Q&A: How restaurants can navigate pandemic-related challenges


    Q1: For restaurants still dealing with pandemic-related issues, would you say supply chain challenges, inability to fill vacant roles, or rising food costs are having the biggest impact?

    A: Yes, yes and yes. Unfortunately, restaurants are currently facing a trifecta of challenges, with supply chain, staffing, and inflationary issues creating serious obstacles; and this is coming on the heels of being shut down for many months at the beginning of the pandemic. Some restaurants were able to utilize the PPP loans and other programs to re-invent or tweak their business models, but the last thing the industry needs is more headwinds to negatively impact their operations.

    Q2: What are some innovative ways for restaurants to address these challenges?

    A: To address supply chain issues, restaurants need to actively look for new sources that can supply alternative products that will meet the restaurants’ quality standards.
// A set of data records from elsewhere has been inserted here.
-- ==== Sys2Proof/Machine/Float.lean ====
section
/-!
DEFINITION. Machine/Float.lean: FP32 values. The spec holds engineering values as FP32 and states its formulas over
numbers; the model computes a formula exactly in `Rat` and rounds once, to nearest with ties to even, where a value is
stored (log 6).
-/

namespace Sys2Proof.Machine

/-- The exponent field. -/
def fexp (x : F32) : Nat := field x.toNat 30 23

/-- The fraction field. -/
def ffrac (x : F32) : Nat := field x.toNat 22 0

/-- The sign bit. -/
def fneg (x : F32) : Bool := x.getLsbD 31

/-- Neither infinite nor NaN. -/
def ffinite (x : F32) : Bool := fexp x != 255

/-- 2 to an integer power. -/
def pow2 : Int → Rat
  | .ofNat n => ((2 ^ n : Nat) : Rat)
  | .negSucc n => 1 / ((2 ^ (n + 1) : Nat) : Rat)

/-- The number a finite FP32 value stands for; 0 for the others, which callers set apart with `ffinite`. -/
def fnum (x : F32) : Rat :=
  if ffinite x then
    let m : Nat := if fexp x = 0 then ffrac x else 2 ^ 23 + ffrac x
    let e : Int := (if fexp x = 0 then 1 else (fexp x : Int)) - 150
    let a : Rat := (m : Rat) * pow2 e
    if fneg x then -a else a
  else 0

/-- One FP32 value lies below another, infinities included; a NaN lies nowhere. -/
def fless (a b : F32) : Bool :=
  let nan (x : F32) : Bool := fexp x == 255 && ffrac x != 0
  let key (x : F32) : Int := if fneg x then -((x.toNat % 2 ^ 31 : Nat) : Int) else (x.toNat : Int)
  !nan a && !nan b && decide (key a < key b)

/-- The number, or none for an infinity or a NaN. -/
def frat (x : F32) : Option Rat := if ffinite x then some (fnum x) else none

/-- `n / d` rounded to nearest, ties to even. -/
def divEven (n d : Nat) : Nat :=
  let q := n / d
  let r := n % d
  if 2 * r < d then q else if d < 2 * r then q + 1 else if q % 2 = 0 then q else q + 1

/-- `n * 2 ^ k` over `d`, rounded to nearest, ties to even. -/
def divScaled (n d : Nat) : Int → Nat
  | .ofNat k => divEven (n * 2 ^ k) d
  | .negSucc k => divEven n (d * 2 ^ (k + 1))

/-- Whether `n / d` lies below 2 to a power. -/
def belowPow (n d : Nat) : Int → Bool
  | .ofNat k => decide (n < d * 2 ^ k)
  | .negSucc k => decide (n * 2 ^ (k + 1) < d)

/-- The binary exponent of `n / d`, not below -126. -/
def fexpOf (n d : Nat) : Int :=
  let e0 : Int := (Nat.log2 n : Int) - (Nat.log2 d : Int)
  let e1 : Int := if belowPow n d e0 then e0 - 1 else e0
  if e1 < -126 then -126 else e1

/-- The bits of a magnitude with exponent `e` and rounded significand `m`; past the largest number, infinity. -/
def fpack (e : Int) (m : Nat) : Nat :=
  if 127 < e then 255 * 2 ^ 23
  else if m < 2 ^ 23 then m
  else (e + 127).toNat * 2 ^ 23 + (m - 2 ^ 23)

/-- The magnitude `n / d` as FP32 bits, rounded to nearest, ties to even. -/
def fmag (n d : Nat) : Nat :=
  let e := fexpOf n d
  let m := divScaled n d (23 - e)
  if m == 2 ^ 24 then fpack (e + 1) (2 ^ 23) else fpack e m

/-- A number as FP32, rounded to nearest, ties to even. -/
def fof (r : Rat) : F32 :=
  if r.num = 0 then 0
  else BitVec.ofNat 32 ((if r.num < 0 then 2 ^ 31 else 0) + fmag r.num.natAbs r.den)

/-- The default quiet NaN, for a result that is not a number. -/
def fnan : F32 := 0x7FC00000#32

/-- Plus infinity. -/
def finf : F32 := 0x7F800000#32

/-- Absolute value. -/
def rabs (r : Rat) : Rat := if r < 0 then -r else r

/-- The smaller number. -/
def rmin (a b : Rat) : Rat := if a < b then a else b

/-- The greater number. -/
def rmax (a b : Rat) : Rat := if a < b then b else a

/-- A number held between two bounds. -/
def rclamp (lo hi x : Rat) : Rat := if x < lo then lo else if hi < x then hi else x

/-- The nearest integer, halves away from zero (R378). -/
def roundAway (r : Rat) : Int :=
  if r < 0 then -((-r + 1 / 2).floor) else (r + 1 / 2).floor

/-- Floor, as a Nat; 0 below zero. -/
def floorNat (r : Rat) : Nat := r.floor.toNat

/-- The nearest number of a list, as a natural number. -/
def roundNat (r : Rat) : Nat := (roundAway r).toNat

/-- The square root of a number, from below, to 2^-40 of its scale. -/
def rsqrt (r : Rat) : Rat :=
  if r ≤ 0 then 0 else (Nat.sqrt (r.num.natAbs * r.den * 2 ^ 80) : Rat) / ((r.den * 2 ^ 40 : Nat) : Rat)

/-- The places of the fixed-point numbers that logarithms are summed in. -/
def fixOne : Int := 2 ^ 96

/-- The sum of `z^(2i+1) / (2i+1)` from the term `zt` with divisor `n` on. -/
def atanhFix (z2 : Int) : Nat → Int → Int → Int
  | 0, _, _ => 0
  | k + 1, zt, n => zt / n + atanhFix z2 k (zt * z2 / fixOne) (n + 2)

/-- The natural logarithm of a number from 1 to 2, in fixed point. -/
def lnFix (m : Rat) : Int :=
  let z := ((m - 1) / (m + 1) * (fixOne : Rat)).floor
  2 * atanhFix (z * z / fixOne) 40 z 1

/-- The binary exponent of a positive number. -/
def rexp (r : Rat) : Int :=
  let e : Int := (Nat.log2 r.num.natAbs : Int) - (Nat.log2 r.den : Int)
  if r < pow2 e then e - 1 else e

/-- The natural logarithm of a positive number, to about 2^-90 (log 6). -/
def rln (r : Rat) : Rat :=
  if r ≤ 0 then 0
  else
    let e := rexp r
    ((lnFix (r / pow2 e) + e * lnFix 2 : Int) : Rat) / (fixOne : Rat)

/-- Pi, to 35 places (log 6). -/
def rpi : Rat := 314159265358979323846264338327950288 / 100000000000000000000000000000000000

/-- The greatest integer from `lo`, within `2^n` of it, at which a falling test holds; it holds at `lo`. -/
def bisect (p : Int → Bool) : Nat → Int → Int
  | 0, lo => lo
  | n + 1, lo => if p (lo + 2 ^ n) then bisect p n (lo + 2 ^ n) else bisect p n lo

/-- An integer as FP32, to nearest (R378). -/
def fofInt (i : Int) : F32 := fof (i : Rat)

/-- A finite value, not negative. -/
def fNonNeg (x : F32) : Bool := ffinite x && decide (0 ≤ fnum x)

/-- A finite value above zero. -/
def fPos (x : F32) : Bool := ffinite x && decide (0 < fnum x)

end Sys2Proof.Machine
end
Using sub-standard products will wreak havoc on the long-term viability of a restaurant.

    Staffing problems need to be addressed by focusing on retention. Restaurants should identify their best people and do what they can to retain them as it’s less expensive to keep good employees than it is to find new ones. Additionally, restaurant owners need to adjust their days and hours to maximize employee utilization; for example, not serving lunch or dinner on certain days when there are fewer patrons.
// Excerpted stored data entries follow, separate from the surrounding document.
/-- One Lomuz link. -/
structure Link where
  /-- 1; Table 11.7; 0. ENABLE. -/
  enable : Bool := false
  /-- 2; Table 11.7; 2. MAXVER. -/
  maxver : Nat := 2
  /-- 3; Table 11.7; DOWN. STATE. -/
  state : LinkState := .down
  /-- 2; Table 11.7; 0. VERSION. -/
  version : Nat := 0
  /-- 16; Table 11.7; 0. Peer CHIP. -/
  peerChip : Nat := 0
  /-- 8; Table 11.7; 0. Peer CLUSTER. -/
  peerCluster : Nat := 0
  /-- 48; R246; none. Peer serial, while the link is UP or in HOLD. -/
  peerSerial : BitVec 48 := 0
  /-- 32; Table 11.7; 0. LZ_EYE. -/
  eye : Word := 0
  /-- 32; Table 11.6; DC 0. LZ_TXREC. -/
  txrec : Word := 0
  /-- 32; Table 11.6; DC 0. LZ_RXREC. -/
  rxrec : Word := 0
  /-- 32; Table 11.6; DC 0. LZ_DROP. -/
  drop : Word := 0
  /-- 32; Table 11.6; DC 0. LZ_TRAIN. -/
  train : Word := 0
  /-- 9; R248; 256. Frame slots granted by the peer. -/
  credit : Nat := 256
  /-- 16; R248; 0. Slots that this receiver has freed since the last frame it sent: the CREDIT of the next one. -/
  freed : Nat := 0
  /-- 8; R248; DC 0. LSEQ of the next frame sent. -/
  lseq : Byte := 0
  /-- 8; R248; DC 0. LSEQ of the last frame received. -/
  rxLseq : Byte := 0
  /-- 32 bytes; R248; none. The last frame with a record or credit that the link sent. -/
  txFrame : List Byte := []
  /-- 32 bytes; R248; none. The last idle frame that the link sent. -/
  idleFrame : List Byte := []
  /-- model; R246; 0. Elapsed time of the failed or miswired training. -/
  failedAt : Nat := 0
  /-- model; R298; 0. Elapsed time at which HOLD began. -/
  holdAt : Nat := 0
deriving DecidableEq, Repr

/-- A peer chip (R249, R252). -/
structure Peer where
  serial : BitVec 48
  boot : Word
  building : Nat
  cluster : Nat
  /-- ALIVE by Amiziot. -/
  alive : Bool
  /-- A datagram has ever been valid. -/
  heard : Bool
  /-- Elapsed time of the last valid datagram. -/
  seenAt : Nat
  /-- Elapsed time of the last record. -/
  recAt : Nat
  /-- SEQ due next of the peer's ANNOUNCEs and of its RECORDS datagrams, once one has come; datagrams counted lost. -/
  annSeq : Option Word
  recSeq : Option Word
  lost : Word
  txSeq : Word
deriving DecidableEq, Repr

/-- What the federation side sends. -/
inductive Sent where
  | update (point : BitVec 40) (sweep : Bool)
  | subscribe (point : BitVec 40)
  | grant (point : BitVec 40)
  | refuse (point : BitVec 40) (reason : Nat)
  | cancel (point : BitVec 40)
deriving DecidableEq, Repr

/-- A record queued for a chip (R253), with its 24 bytes (Table 11.4). -/
structure OutRec where
  chip : Nat
  what : Sent
  bytes : List Byte
deriving DecidableEq, Repr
    Restaurants have also had to raise their prices to stay in business, and patrons are willing, to some extent, to pay more, but there will be a price point at which customers simply decide to stay at home. Restaurants should look at everything, from purchasing to insurance costs to packaging, and see where there are opportunities for cost-savings. Owners should consider an independent review of their business, including ingredients, portion sizes, menu management, payroll, etc. to identify opportunities to lower costs and offset inflationary pressures.

    Q3: Do you foresee the nature of the restaurant industry changing over the coming year? If so, what can we expect?
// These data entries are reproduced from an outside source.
-- ==== Sys2Proof/Machine/Bindings.lean ====
section
/-!
DEFINITION. Machine/Bindings.lean: loop and zone descriptors as bytes (Table 7.1, Table 8.1), the bindings in them
(Table 7.3), and who binds what.
-/

namespace Sys2Proof.Machine

/-! ## Bindings (Table 7.3), as eight little-endian bytes in one number -/

/-- KIND. -/
def bKind (b : Nat) : Nat := b % 256
/-- Byte `i` of a binding. -/
def bByte (b i : Nat) : Nat := b / 256 ^ i % 256
/-- The tile. -/
def bTile (b : Nat) : Nat := bByte b 1
/-- Bytes 2 to 3: a channel, a descriptor or a zone. -/
def bIndex (b : Nat) : Nat := b / 65536 % 65536
/-- Byte 4: a value or an item. -/
def bItem (b : Nat) : Nat := bByte b 4
/-- Bytes 1 to 5: a point. -/
def bPoint (b : Nat) : Nat := b / 256 % 256 ^ 5
/-- Byte 6: the LEVEL of a point. -/
def bLevel (b : Nat) : Nat := bByte b 6
/-- A CHANNEL of a tile. -/
def bindsChan (t ch b : Nat) : Bool := bKind b == 1 && bTile b == t && bIndex b == ch
/-- A POINT. -/
def bindsPoint (id b : Nat) : Bool := bKind b == 2 && bPoint b == id
/-- A LOOP of a tile. -/
def bindsLoop (t d b : Nat) : Bool := bKind b == 3 && bTile b == t && bIndex b == d
/-- A ZONE of a tile. -/
def bindsZone (t z b : Nat) : Bool := bKind b == 4 && bTile b == t && bIndex b == z
/-- An output target of KIND 5 DRV, 6 AO or 7 FAN. -/
def bindsOut (kind t i b : Nat) : Bool := bKind b == kind && bTile b == t && bByte b 2 == i

/-! ## Descriptors -/

/-- Bytes `off` to `off + w - 1` of a loop descriptor. -/
def Loop.le (l : Loop) (off w : Nat) : Nat := l.desc.toNat / 256 ^ off % 256 ^ w
/-- An FP32 field. -/
def Loop.f32 (l : Loop) (off : Nat) : F32 := BitVec.ofNat 32 (l.le off 4)
/-- TYPE. -/
def Loop.type (l : Loop) : Nat := field (l.le 0 1) 3 0
/-- CLASS. -/
def Loop.cls (l : Loop) : Nat := field (l.le 0 1) 5 4
/-- DIRECT. -/
def Loop.direct (l : Loop) : Bool := (l.le 1 1).testBit 0
/-- START_MANUAL. -/
def Loop.startManual (l : Loop) : Bool := (l.le 1 1).testBit 1
/-- ON_FAULT. -/
def Loop.onFault (l : Loop) : Nat := field (l.le 1 1) 3 2
/-- UNREL_FAULT. -/
def Loop.unrelFault (l : Loop) : Bool := (l.le 1 1).testBit 4
/-- GROUP. -/
def Loop.group (l : Loop) : Nat := l.le 2 1
/-- PERIOD_US. -/
def Loop.period (l : Loop) : Nat := l.le 4 4
/-- PHASE_US. -/
def Loop.phase (l : Loop) : Nat := l.le 8 4
/-- STALE_EVALS. -/
def Loop.staleEvals (l : Loop) : Nat := l.le 12 2
/-- IN_PV, IN_SP and IN_AUX. -/
def Loop.input (l : Loop) (i : Nat) : Nat := l.le (16 + 8 * i) 8
/-- OUT0 and OUT1. -/
def Loop.output (l : Loop) (i : Nat) : Nat := l.le (40 + 8 * i) 8
/-- KP, TI, TD, TF, OUT_MIN, OUT_MAX, OUT_SAFE and SP_CONST, 0 to 7, then P1 to P4, 8 to 11. -/
def Loop.param (l : Loop) (i : Nat) : F32 := l.f32 (56 + 4 * i)

/-- Bytes `off` to `off + w - 1` of a zone descriptor. -/
def Zone.le (z : Zone) (off w : Nat) : Nat := z.desc.toNat / 256 ^ off % 256 ^ w
/-- An FP32 field. -/
def Zone.f32 (z : Zone) (off : Nat) : F32 := BitVec.ofNat 32 (z.le off 4)
/-- P, the outputs. -/
def Zone.np (z : Zone) : Nat := z.le 0 1
/-- ORDER. -/
def Zone.order (z : Zone) : Nat := z.le 1 1
/-- M, the manipulated inputs. -/
def Zone.nm (z : Zone) : Nat := z.le 2 1
/-- D, the disturbances. -/
def Zone.nd (z : Zone) : Nat := z.le 3 1
/-- HORIZON. -/
def Zone.horizon (z : Zone) : Nat := z.le 4 1
/-- GROUP. -/
def Zone.group (z : Zone) : Nat := z.le 5 1
/-- ITERATIONS, 0 meaning 64. -/
def Zone.iterations (z : Zone) : Nat := if z.le 6 2 = 0 then 64 else z.le 6 2
/-- STEP_S. -/
def Zone.stepS (z : Zone) : Nat := z.le 8 4
/-- PHASE_S. -/
def Zone.phaseS (z : Zone) : Nat := z.le 12 4
/-- FLAGS. -/
def Zone.zflags (z : Zone) : Nat := z.le 16 2
/-- LEARN. -/
def Zone.learn (z : Zone) : Nat := field z.zflags 2 1
/-- CLASS. -/
def Zone.cls (z : Zone) : Nat := field z.zflags 3 3
/-- Y_BIND j. -/
def Zone.yBind (z : Zone) (j : Nat) : Nat := z.le (24 + 8 * j) 8
/-- D_BIND i. -/
def Zone.dBind (z : Zone) (i : Nat) : Nat := z.le (56 + 8 * i) 8

/-- Every binding of a loop. -/
def Loop.bindings (l : Loop) : List Nat := [l.input 0, l.input 1, l.input 2, l.output 0, l.output 1]
/-- The input bindings of a loop. -/
def Loop.sources (l : Loop) : List Nat := [l.input 0, l.input 1, l.input 2]
/-- The output bindings of a loop. -/
def Loop.targets (l : Loop) : List Nat := [l.output 0, l.output 1]
/-- Every binding of a zone, the learner's U bindings among them. -/
def Zone.bindings (z : Zone) : List Nat :=
  (List.range 4).map z.yBind ++ (List.range 4).map z.dBind ++ z.learner.ubind.toList.map BitVec.toNat

/-- Some loop of tile `t` has a binding that a test picks. -/
def tileLoopBinds (s : State) (t : Nat) (pick : Nat → Bool) : Bool :=
  (s.tile t).loops.any (fun e => e.2.bindings.any pick)

/-- Some zone of tile `t` has one. -/
def tileZoneBinds (s : State) (t : Nat) (pick : Nat → Bool) : Bool :=
  (s.tile t).zones.any (fun e => e.2.bindings.any pick)

/-- Some loop of the chip has one. -/
def loopBinds (s : State) (pick : Nat → Bool) : Bool := (List.range 4).any (fun t => tileLoopBinds s t pick)

/-- Some zone of the chip has one. -/
def zoneBinds (s : State) (pick : Nat → Bool) : Bool := (List.range 4).any (fun t => tileZoneBinds s t pick)

/-- A loop, a zone or a mirror subscription binds a point (Table 3.12 reason 3). -/
def pointBound (s : State) (id : Nat) : Bool :=
  loopBinds s (bindsPoint id) || zoneBinds s (bindsPoint id) || s.fed.subs.any (fun x => x.2 == id)

/-- A loop binds an output target, and alone sets its demand (R150). -/
def outputBound (s : State) (kind t i : Nat) : Bool :=
  (List.range 4).any (fun u => (s.tile u).loops.any (fun e => e.2.targets.any (bindsOut kind t i)))

/-- Powered tiles other than `t` that bind a source of it, to which its values travel (R12). -/
def importers (s : State) (t : Nat) (pick : Nat → Bool) : List Nat :=
  (List.range 4).filter (fun d => d != t && s.tileOn d && (tileLoopBinds s d pick || tileZoneBinds s d pick))

/-! ## Imported values (R11, R159) -/

/-- The import slot of another tile's channel. -/
def slotChan (t ch : Nat) : Nat := 512 * t + ch

/-- The import slot of another tile's loop value. -/
def slotLoop (t d v : Nat) : Nat := 4096 + (16384 * t + d) * 4 + v

/-- Put a value in a tile's outbound queue (R11). -/
def Cross.push (t dst : Nat) (item : CrossItem) (s : State) : State :=
  s.modTile t (fun x => { x with xout := x.xout ++ [{ dst := dst, item := item }] })

end Sys2Proof.Machine
end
    A: Unfortunately, what we’re seeing now may be the new normal where fewer workers are available for the industry. Many who left the restaurant industry now have office jobs and are not returning. Restaurants need to invest in information systems (such as kitchen and ordering technology) to make their operations more efficient. This will lead to greater efficiencies and also make it easier for employees to do their work, so they are more likely to stay. In order to survive and thrive, restaurants will have to make do with fewer employees who are higher paid.